section
/-! SUPPORT. What `bxl` and `bxc` answer, the two bitwise operations bit by bit, and the shared division
(R85, R90, R91, R93). -/

namespace Sys2Proof.Machine

/-- XOR with a number of three bits keeps the bits above them (R91). -/
theorem xor_div_eight (b : Nat) {n : Nat} (h : n ≤ 7) : (b ^^^ n) / 8 = b / 8 := by
  have hn : n >>> 3 = 0 := by rw [Nat.shiftRight_eq_div_pow]; omega
  change (b ^^^ n) / 2 ^ 3 = b / 2 ^ 3
  rw [← Nat.shiftRight_eq_div_pow, ← Nat.shiftRight_eq_div_pow, Nat.shiftRight_xor_distrib, hn,
    Nat.xor_zero]

theorem exec_bxl_of_le_seven {o : Cell} (s : State) (h : o.toNat ≤ 7) :
    exec (.bxl o) s = .next (s.setReg .B (s.b ^^^ o.toNat)).advance :=
  (Executes.bxl o h).exec_eq

theorem exec_bxc (o : Cell) (s : State) :
    exec (.bxc o) s = .next (s.setReg .B (s.b ^^^ s.c)).advance :=
  rfl

theorem shiftDiv_eq_div (a n : Nat) : shiftDiv a n = a / 2 ^ n :=
  Nat.shiftRight_eq_div_pow a n

theorem shiftDiv_eq_zero_iff (a n : Nat) : shiftDiv a n = 0 ↔ a < 2 ^ n := by
  rw [shiftDiv_eq_div, Nat.div_eq_zero_iff_lt (Nat.two_pow_pos n)]

end Sys2Proof.Machine

open Sys2Proof Sys2Proof.Machine

/-- Settles O11: a legal literal has three bits, and above 7 the operand fails the literal check. -/
theorem bxlXorsLiteralIntoB : Obligations.BxlXorsLiteralIntoB := by
  intro o s
  refine ⟨fun h => ⟨exec_bxl_of_le_seven s h, xor_div_eight s.b h, Nat.xor_xor_cancel_right _ _,
    decode_literal_of_le_seven (i := .bxl o) rfl h⟩, fun h => ?_, fun h => ?_⟩
  · rw [exec_bxl_of_le_seven s (by omega), h, Nat.xor_zero]
    rfl
  · exact exec_of_operandCheck_some (.bxl o) s _ (operandCheck_literal_of_gt h)

/-- Settles O13: no operand is looked at, and the rest are laws of XOR. -/
theorem bxcXorsCIntoB : Obligations.BxcXorsCIntoB := by
  intro o s
  refine ⟨exec_bxc o s, fun hc => ?_, fun hbc => ?_, Nat.xor_xor_cancel_right _ _, rfl⟩
  · have hxor : s.b ^^^ s.c = s.b := by rw [hc, Nat.xor_zero]
    rw [exec_bxc, hxor]
    rfl
  · have hxor : s.b ^^^ s.c = 0 := by rw [hbc, Nat.xor_self]
    rw [exec_bxc, hxor]
    rfl

/-- Settles O43: XOR and the remainder by `2 ^ 3`, bit by bit. -/
theorem bitwiseOperationLaws : Obligations.BitwiseOperationLaws := by
  refine fun a b => ⟨fun i => ?_, ?_, fun i => Nat.testBit_mod_two_pow a 3 i, rfl⟩
  · simp [bitXor]
  · exact (bitLen_le_iff _ _).2 (Nat.xor_lt_two_pow ((bitLen_le_iff _ _).1 (le_max_left _ _))
      ((bitLen_le_iff _ _).1 (le_max_right _ _)))

/-- Settles O42: the laws of a right shift. -/
theorem shiftDivLaws : Obligations.ShiftDivLaws := by
  intro a n m
  exact ⟨shiftDiv_eq_div a n, rfl, Nat.zero_shiftRight n, shiftDiv_eq_zero_iff a n,
    fun h => (shiftDiv_eq_zero_iff a n).2 ((bitLen_le_iff a n).1 h), Nat.shiftRight_le a n,
    (Nat.shiftRight_add a n m).symm, rfl, rfl⟩

end

section
/-! SUPPORT. The frames of the instructions: the program stays (R40), and the latch changes on an illegal
operand only, and then alone (R59, R113). -/

namespace Sys2Proof.Machine

theorem exec_keeps_program {i : Instr} {s t : State} (h : exec i s = .next t) :
    t.cfg = s.cfg ∧ t.len = s.len ∧ ∀ j, t.memRead j = s.memRead j := by
  obtain ⟨hprog, hcfg⟩ := (executes_of_exec h).prog_cfg_eq
  exact ⟨hcfg, len_eq_of_prog_eq hprog, memRead_eq_of_prog_eq hprog⟩

/-- A well-formed instruction other than the jump leaves the latch alone. -/
theorem fault_eq_of_wellFormed {i : Instr} {s t : State} (h : exec i s = .next t)
    (hwf : i.wellFormed = true) (hjump : (opcodeCell i).toNat ≠ 3) : t.fault = s.fault := by
  have hlegal := (operandCheck_eq_none_iff _ _).2 hwf
  rcases (executes_of_exec h).fault_eq_or_misaligned hlegal with hf | ⟨o, rfl, -⟩
  · exact hf
  · exact absurd rfl hjump

/-- An ill-formed instruction changes the latch alone. -/
theorem eq_latch_of_not_wellFormed {i : Instr} {s t : State} (h : exec i s = .next t)
    (hwf : i.wellFormed = false) : t = { s with fault := t.fault } := by
  cases hk : operandCheck i.mode i.operand with
  | none => simp [Instr.wellFormed, (operandCheck_eq_none_iff _ _).1 hk] at hwf
  | some k =>
    obtain rfl : s.latch k i.operand = t := by
      simpa using (exec_of_operandCheck_some i s k hk).symm.trans h
    rfl

theorem wellFormed_combo_iff {i : Instr} (h : i.mode = .combo) :
    i.wellFormed = true ↔ i.operand.toNat ≤ 6 := by
  simp [Instr.wellFormed, h, OperandMode.legal]

/-- The latch after a combo instruction, by the operand alone. -/
theorem comboInstr_latch {i : Instr} {s t : State} (hmode : i.mode = .combo)
    (h : exec i s = .next t) :
    (i.operand.toNat ≤ 6 → t.fault = s.fault) ∧
      (7 ≤ i.operand.toNat → t = { s with fault := t.fault }) := by
  have hop := (mode_eq_combo_iff i).1 hmode
  refine ⟨fun ho => ?_, fun ho => eq_latch_of_not_wellFormed h ?_⟩
  · exact fault_eq_of_wellFormed h ((wellFormed_combo_iff hmode).2 ho) fun h3 => by simp [h3] at hop
  · rw [← Bool.not_eq_true, wellFormed_combo_iff hmode]
    omega

end Sys2Proof.Machine

open Sys2Proof Sys2Proof.Machine

/-- Settles O17: by its opcode each divide writes its own destination and no output. -/
theorem divideFrame : Obligations.DivideFrame := by
  intro o s t
  refine ⟨fun h => ?_, fun h => ?_, fun h => ?_, fun i hi h => ?_⟩
  · exact ⟨(executes_of_exec h).b_eq (by simp [opcodeCell]),
      (executes_of_exec h).c_eq (by simp [opcodeCell])⟩
  · exact ⟨(executes_of_exec h).a_eq (by simp [opcodeCell]),
      (executes_of_exec h).c_eq (by simp [opcodeCell])⟩
  · exact ⟨(executes_of_exec h).a_eq (by simp [opcodeCell]),
      (executes_of_exec h).b_eq (by simp [opcodeCell])⟩
  · obtain ⟨hmode, rfl, hop⟩ : i.mode = .combo ∧ i.operand = o ∧ (opcodeCell i).toNat ≠ 5 := by
      simp only [List.mem_cons, List.not_mem_nil, or_false] at hi
      rcases hi with rfl | rfl | rfl <;> simp [Instr.mode, Instr.operand, opcodeCell]
    obtain ⟨hcfg, hlen, hread⟩ := exec_keeps_program h
    exact ⟨(executes_of_exec h).out_eq hop, hcfg, hlen, hread, comboInstr_latch hmode h⟩

/-- Settles O18: by their opcodes the three write B only, and the jump is none of them. -/
theorem bitwiseFrame : Obligations.BitwiseFrame := by
  intro o s t
  refine ⟨fun i hi h => ?_, fun h => fault_eq_of_wellFormed h rfl (by simp [opcodeCell])⟩
  have hop : (opcodeCell i).toNat ∈ [1, 2, 4] := by
    simp only [List.mem_cons, List.not_mem_nil, or_false] at hi
    rcases hi with rfl | rfl | rfl <;> simp [opcodeCell]
  simp only [List.mem_cons, List.not_mem_nil, or_false] at hop
  obtain ⟨hcfg, hlen, hread⟩ := exec_keeps_program h
  have hi := executes_of_exec h
  exact ⟨hi.a_eq (by omega), hi.c_eq (by omega), hi.out_eq (by omega), hcfg, hlen, hread,
    fun hwf => fault_eq_of_wellFormed h hwf (by omega), eq_latch_of_not_wellFormed h⟩

/-- Settles O19: the four outcomes of a jump. -/
theorem jumpFrame : Obligations.JumpFrame := by
  intro o s t h
  obtain ⟨hcfg, hlen, hread⟩ := exec_keeps_program h
  have hi := executes_of_exec h
  refine ⟨hi.a_eq (by simp [opcodeCell]), hi.b_eq (by simp [opcodeCell]),
    hi.c_eq (by simp [opcodeCell]), hi.out_eq (by simp [opcodeCell]), hcfg, hlen, hread, ?_⟩
  rcases execJnz_next o s t h with
    ⟨-, -, rfl⟩ | ⟨-, -, -, rfl⟩ | ⟨-, ha, hodd, rfl⟩ | ⟨hgt, rfl⟩
  · exact .inl rfl
  · exact .inl rfl
  · obtain ⟨hstrict, hodd⟩ := (s.targetMisaligned_iff _).1 hodd
    exact .inr ⟨rfl, .inr ⟨hstrict, ha, hodd⟩⟩
  · exact .inr ⟨rfl, .inl hgt⟩

/-- Settles O20: a legal operand resolves to the value whose low bits are appended. -/
theorem outputFrame : Obligations.OutputFrame := by
  intro o s t h
  obtain ⟨hcfg, hlen, hread⟩ := exec_keeps_program h
  have hi := executes_of_exec h
  obtain ⟨hlegal, hillegal⟩ := comboInstr_latch (i := .out o) rfl h
  refine ⟨hi.a_eq (by simp [opcodeCell]), hi.b_eq (by simp [opcodeCell]),
    hi.c_eq (by simp [opcodeCell]), hcfg, hlen, hread, fun ho => ⟨hlegal ho, ?_⟩, hillegal⟩
  rcases execOut_next o s t h with ⟨v, -, -, rfl⟩ | ⟨k, hk, -⟩
  · exact ⟨_, rfl⟩
  · have hnone : operandCheck .combo o = none := if_pos ho
    simp [(combo_error_iff o s k).1 hk] at hnone

/-- Settles O16: the room left decides, and three bits of a value are those of its remainder by 8. -/
theorem outWithFiniteCapacity : Obligations.OutWithFiniteCapacity := by
  intro o s v cap hcap hv
  have hroom : s.outRoom = decide (s.out.length < cap) := by rw [State.outRoom, hcap]
  refine ⟨fun hlt => ?_, fun hle => ?_⟩
  · have hbits : BitVec.ofNat 3 (v % 8) = BitVec.ofNat 3 v := BitVec.eq_of_toNat_eq (by simp)
    rw [exec_out_of_comboValue hv, if_pos (by simpa [hroom] using hlt), hbits]
    rfl
  · rw [exec_out_of_comboValue hv, if_neg (by simpa [hroom] using hle)]

end

section
/-! The step on a given pair (R61, R72 to R74). -/

open Sys2Proof Sys2Proof.Machine

/-- Settles O21: the rule of an accepted pair. -/
theorem stepRunsDecodedInstruction : Obligations.StepRunsDecodedInstruction :=
  fun _ _ _ _ => step_of_decode_ok

/-- Settles O22: the rule of a rejected pair. -/
theorem stepTakesDecodeError : Obligations.StepTakesDecodeError :=
  fun _ _ _ _ => step_of_decode_error

/-- Settles O23: any operand cell after such an opcode is rejected with it, and without one the machine
is halted. -/
theorem illegalOpcodeFaultsWhereDecoded : Obligations.IllegalOpcodeFaultsWhereDecoded := by
  intro s opc hf hopc hgt
  refine ⟨fun hlt => ?_, fun hlen => (step_eq_halted_iff s).2 ⟨hf, hlen.ge⟩⟩
  obtain ⟨_, o, -, ho⟩ := exists_pair_of_pc_lt hlt
  exact step_of_decode_error hf hopc ho ((decode_eq_error_iff opc o _).2 (.inl ⟨hgt, rfl⟩))

/-- Settles O5: the placed cells are the ones fetched. -/
theorem placedWordRunsNext : Obligations.PlacedWordRunsNext := by
  intro s nbits w i h
  obtain ⟨hopc, ho⟩ := placePair_read s.prog s.pc (tableOpcode nbits w) (tableOperand nbits w)
  refine step_of_decode_ok (s := s.withFetchWord nbits w) rfl hopc ho ?_
  unfold decodeTableWord at h
  split at h
  · next j hj => exact hj.trans (congrArg _ (Option.some.inj h))
  · cases h

end

section
/-! SUPPORT. The host's operations where the machine has no step, and what a construction is accepted or
refused for (R24, R135, R136, row U7). -/

namespace Sys2Proof.Machine

open Sys2Proof.Safety

theorem hostStep_of_step_fault {s : State} {r : Fault} (h : step s = .fault r) :
    hostStep s = .next s := by
  simp [hostStep, h]

/-- Where the machine does not stop, the host's Step is its step (R135). -/
theorem hostStep_eq_step {s : State} (h : ∀ r, step s ≠ .fault r) : hostStep s = step s := by
  unfold hostStep
  cases hstep : step s with
  | next t => rfl
  | fault r => exact absurd hstep (h r)
  | refused r => rfl

/-- A state with no fault and a pair to fetch does not stop: it steps or is refused (R70, row U8). -/
theorem step_ne_fault {s : State} (hf : s.fault = none) (hlt : s.pc + 1 < s.len) (r : Fault) :
    step s ≠ .fault r := by
  obtain ⟨opc, o, hopc, ho⟩ := exists_pair_of_pc_lt hlt
  cases hd : decode opc o with
  | error e => simp [step_of_decode_error hf hopc ho hd]
  | ok i => rw [step_of_decode_ok hf hopc ho hd]; exact exec_ne_fault i s r

theorem outputOf_eq_some_iff (s : State) (o : List OutElem) :
    outputOf s = some o ↔ Final s ∧ o = s.out := by
  rw [Final, ← statusOf_eq_halted_iff, outputOf]
  cases statusOf s <;> simp [eq_comm]

theorem outputOf_eq_none {s : State} (h : ¬ Final s) : outputOf s = none :=
  Option.eq_none_iff_forall_ne_some.2 fun o ho => h ((outputOf_eq_some_iff s o).1 ho).1

theorem construct_of_xlen_eq_none {cfg : Config} (h : cfg.xlen = none) (a b c : Nat) (p : Program) :
    construct cfg a b c p = .ok (State.fresh cfg a b c p) := by
  rw [construct, h]

theorem construct_of_xlen_eq_some {cfg : Config} {w : Nat} (h : cfg.xlen = some w) (a b c : Nat)
    (p : Program) :
    construct cfg a b c p =
      if w < 3 then .error .widthBelowThree
      else if a < 2 ^ w ∧ b < 2 ^ w ∧ c < 2 ^ w then .ok (State.fresh cfg a b c p)
      else .error .registerTooWide := by
  rw [construct, h]

end Sys2Proof.Machine

open Sys2Proof Sys2Proof.Machine Sys2Proof.Safety

/-- Settles O49: the host's Step differs from the step only where that stops, which a running state does
not; Output answers by the status. -/
theorem hostStepAndOutputInEveryState : Obligations.HostStepAndOutputInEveryState := by
  intro s
  refine ⟨fun t h => ?_, fun r h => ?_, fun hne => ?_, fun hf hle => ?_, fun hf hlt => ?_,
    outputOf_eq_some_iff s⟩
  · exact (hostStep_eq_step (by simp [h])).trans h
  · exact (hostStep_eq_step (by simp [h])).trans h
  · obtain ⟨r, hr⟩ := Option.ne_none_iff_exists'.1 hne
    exact hostStep_of_step_fault (step_of_fault hr)
  · exact hostStep_of_step_fault ((step_eq_halted_iff s).2 ⟨hf, hle⟩)
  · exact ⟨hostStep_eq_step (step_ne_fault hf hlt), (statusOf_eq_running_iff s).2 ⟨hf, hlt⟩,
      outputOf_eq_none fun hfinal => Nat.not_le.2 hlt hfinal.2⟩

/-- Settles O41: a set latch stops every step, and Status, Output and Run answer from it. -/
theorem faultedMachineStaysFaulted : Obligations.FaultedMachineStaysFaulted := by
  intro s r hr
  have hstop := step_of_fault hr
  exact ⟨(statusOf_eq_faulted_iff s r).2 hr,
    outputOf_eq_none fun hfinal => absurd (hr.symm.trans hfinal.1) nofun,
    hostStep_of_step_fault hstop,
    fun n => (runFor_of_step_fault hstop n).trans ((runResultAt_eq_fatal_iff s r).2 hr)⟩

/-- Settles O44: without a width every construction is accepted, with one those that fit it. -/
theorem constructGivesResetState : Obligations.ConstructGivesResetState := by
  rintro cfg a b c p (h | ⟨w, h, hw, hfits⟩)
  · exact construct_of_xlen_eq_none h a b c p
  · rw [construct_of_xlen_eq_some h, if_neg (by omega), if_pos hfits]
    rfl

/-- Settles O45: the width itself is tested first, then the registers. -/
theorem constructRefusesMisfits : Obligations.ConstructRefusesMisfits := by
  intro cfg a b c w p h
  refine ⟨fun hw => ?_, fun hw hmisfit => ?_⟩
  · rw [construct_of_xlen_eq_some h, if_pos hw]
  · rw [construct_of_xlen_eq_some h, if_neg (by omega), if_neg (by omega)]

/-- Settles O46: a construction has `pc` 0, no fault, and its registers are their own bit lengths long. -/
theorem constructionMeetsInvariants : Obligations.ConstructionMeetsInvariants := by
  refine ⟨⟨rfl, rfl, rfl, rfl⟩, fun cfg a b c p =>
    ⟨Nat.zero_le _, nofun, ?_, fun hwf => ⟨hwf, rfl, rfl⟩⟩⟩
  exact ⟨(bitLen_le_iff _ _).1 (by simp), (bitLen_le_iff _ _).1 (by simp),
    (bitLen_le_iff _ _).1 (by simp)⟩

end

section
/-! SUPPORT. The Quine Solver: what a run, a trial and a validation answer, and which candidate's answer
a level gives (R145 to R152). -/

namespace Sys2Proof.Machine

open Sys2Proof.Safety

theorem outputIsProgram_iff (o : List OutElem) (p : Program) :
    outputIsProgram o p = true ↔ o.map BitVec.toNat = p.map BitVec.toNat :=
  beq_iff_eq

========

◆ What this task involves
Please reproduce the lines from the line with "[hroom] using hle)]" to the line with "rejected pair. -/", both ends included, exactly as they appear above.

◆ Answer section
  · rw [exec_out_of_comboValue hv, if_neg (by simpa [hroom] using hle)]

end

section
/-! The step on a given pair (R61, R72 to R74). -/

open Sys2Proof Sys2Proof.Machine

/-- Settles O21: the rule of an accepted pair. -/
theorem stepRunsDecodedInstruction : Obligations.StepRunsDecodedInstruction :=
  fun _ _ _ _ => step_of_decode_ok

/-- Settles O22: the rule of a rejected pair. -/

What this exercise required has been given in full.